*What you have to do*.
The line containing "match ltuStep cmd tcnt x with" marks where to begin. Write out that line and every line after it exactly, through the last line below.

*Stored items*.
────────────────────

-- ==== Sys2Proof/Machine/Ltu.lean ====
section
/-! DEFINITION. The Line Transport unit: what one tick of each command gives, and what each command does to the pad
(40_line_transport.md). -/

namespace Sys2Proof.Machine

/-- The result of one tick of a command (40_line_transport.md R110). -/
inductive LtuResult where
  /-- the command goes on, and the counter takes this value -/
  | run (tcntRun : Ticks)
  | ok
  | timeout
  /-- a measured duration, and whether a low sample ended it -/
  | meas (n : Ticks) (endedLow : Bool)
  deriving DecidableEq, Repr

/-- RELEASE never completes; the counter holds (R113). -/
def ltuRelease (tcnt : Ticks) : LtuResult := .run tcnt

/-- DRIVE_LOW d and DRIVE_HIGH d: no sample is read (R114, R115). -/
def ltuDrive (d tcnt : Ticks) : LtuResult :=
  if tcnt + 1#16 = d then .ok else .run (tcnt + 1#16)

/-- WAIT for `level` with bound `t`: success beats timeout (R116, R117). -/
def ltuWait (level : Level) (t tcnt : Ticks) (sample : Level) : LtuResult :=
  if sample = level then .ok
  else if tcnt = t then .timeout
  else .run (tcnt + 1#16)

/-- MEASURE_HIGH c: a low sample beats the ceiling (R118). -/
def ltuMeasure (c tcnt : Ticks) (sample : Level) : LtuResult :=
  if sample = false then .meas tcnt true
  else if tcnt + 1#16 = c then .meas c false
  else .run (tcnt + 1#16)

/-- `ltuStep(cmd, tcnt, s)` (R110). DESIGN CHOICE (log entry 24): a host word is no LTU command, and
here it times nothing, as RELEASE; an operand that 30_encoding.md R90 reserves goes through its command's formula. No cycle
performs either. -/
def ltuStep (cmd : Instr) (tcnt : Ticks) (sample : Level) : LtuResult :=
  match cmd with
  | .read _ => ltuRelease tcnt
  | .rdStatus => ltuRelease tcnt
  | .rdReading => ltuRelease tcnt
  | .rdFrame0 => ltuRelease tcnt
  | .rdFrame1 => ltuRelease tcnt
  | .release => ltuRelease tcnt
  | .driveLow d => ltuDrive d tcnt
  | .driveHigh d => ltuDrive d tcnt
  | .waitLow t => ltuWait false t tcnt sample
  | .waitHigh t => ltuWait true t tcnt sample
  | .measureHigh c => ltuMeasure c tcnt sample

/-- One command from the counter value `tcnt` over a list of samples, one a tick: its result and the ticks it took, or
nothing if the samples end first (R119). -/
def ltuRun (cmd : Instr) : Ticks → List Level → Option (LtuResult × Nat)
  | _, [] => none
  | tcnt, x :: xs =>
    match ltuStep cmd tcnt x with
    | .run c => (ltuRun cmd c xs).map (fun p => (p.1, p.2 + 1))
    | .ok => some (.ok, 1)
    | .timeout => some (.timeout, 1)
    | .meas n e => some (.meas n e, 1)

/-- `line_oe` of a command (R111); 0 for a host word (DESIGN CHOICE, log entry 24). -/
def padEnable : Instr → Bool
  | .read _ => false
  | .rdStatus => false
  | .rdReading => false
  | .rdFrame0 => false
  | .rdFrame1 => false
  | .release => false
  | .driveLow _ => true
  | .driveHigh _ => true
  | .waitLow _ => false
  | .waitHigh _ => false
  | .measureHigh _ => false

/-- `line_out` of a command (R111); 0 for a host word (DESIGN CHOICE, log entry 24). -/
def padOut : Instr → Level
  | .read _ => false
  | .rdStatus => false
  | .rdReading => false
  | .rdFrame0 => false
  | .rdFrame1 => false
  | .release => false
  | .driveLow _ => false
  | .driveHigh _ => true
  | .waitLow _ => false
  | .waitHigh _ => false
  | .measureHigh _ => false

/-- The port `line_oe`: combinational in the current command (R111). DESIGN CHOICE (log entry 23): with illegal parameters
the state's command word can be one that 30_encoding.md R90 reserves; the spec gives no pad output for it, and the model
shows a released line, `line_oe` = 0. -/
def lineOe (s : State) : Bool :=
  match currentCommand s with
  | .ok cmd => padEnable cmd
  | .error _ => false

/-- The port `line_out` (R111). DESIGN CHOICE (log entry 23): 0 where the state's command word is reserved. -/
def lineOut (s : State) : Level :=
  match currentCommand s with
  | .ok cmd => padOut cmd
  | .error _ => false

/-- `line_in`: the level of the line while the block performs `cmd` (00_scope.md R27; log entry 13). -/
def lineLevel (cmd : Instr) : LineSource → Level
  | .environment level => if padEnable cmd then padOut cmd else level
  | .overridden level => level

end Sys2Proof.Machine
end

────────────────────

*Response*.
    match ltuStep cmd tcnt x with
    | .run c => (ltuRun cmd c xs).map (fun p => (p.1, p.2 + 1))
    | .ok => some (.ok, 1)
    | .timeout => some (.timeout, 1)
    | .meas n e => some (.meas n e, 1)

/-- `line_oe` of a command (R111); 0 for a host word (DESIGN CHOICE, log entry 24). -/
def padEnable : Instr → Bool
  | .read _ => false
  | .rdStatus => false
  | .rdReading => false
  | .rdFrame0 => false
  | .rdFrame1 => false
  | .release => false
  | .driveLow _ => true
  | .driveHigh _ => true
  | .waitLow _ => false
  | .waitHigh _ => false
  | .measureHigh _ => false

/-- `line_out` of a command (R111); 0 for a host word (DESIGN CHOICE, log entry 24). -/
def padOut : Instr → Level
  | .read _ => false
  | .rdStatus => false
  | .rdReading => false
  | .rdFrame0 => false
  | .rdFrame1 => false
  | .release => false
  | .driveLow _ => false
  | .driveHigh _ => true
  | .waitLow _ => false
  | .waitHigh _ => false
  | .measureHigh _ => false

/-- The port `line_oe`: combinational in the current command (R111). DESIGN CHOICE (log entry 23): with illegal parameters
the state's command word can be one that 30_encoding.md R90 reserves; the spec gives no pad output for it, and the model
shows a released line, `line_oe` = 0. -/
def lineOe (s : State) : Bool :=
  match currentCommand s with
  | .ok cmd => padEnable cmd
  | .error _ => false

/-- The port `line_out` (R111). DESIGN CHOICE (log entry 23): 0 where the state's command word is reserved. -/
def lineOut (s : State) : Level :=
  match currentCommand s with
  | .ok cmd => padOut cmd
  | .error _ => false

/-- `line_in`: the level of the line while the block performs `cmd` (00_scope.md R27; log entry 13). -/
def lineLevel (cmd : Instr) : LineSource → Level
  | .environment level => if padEnable cmd then padOut cmd else level
  | .overridden level => level

end Sys2Proof.Machine
end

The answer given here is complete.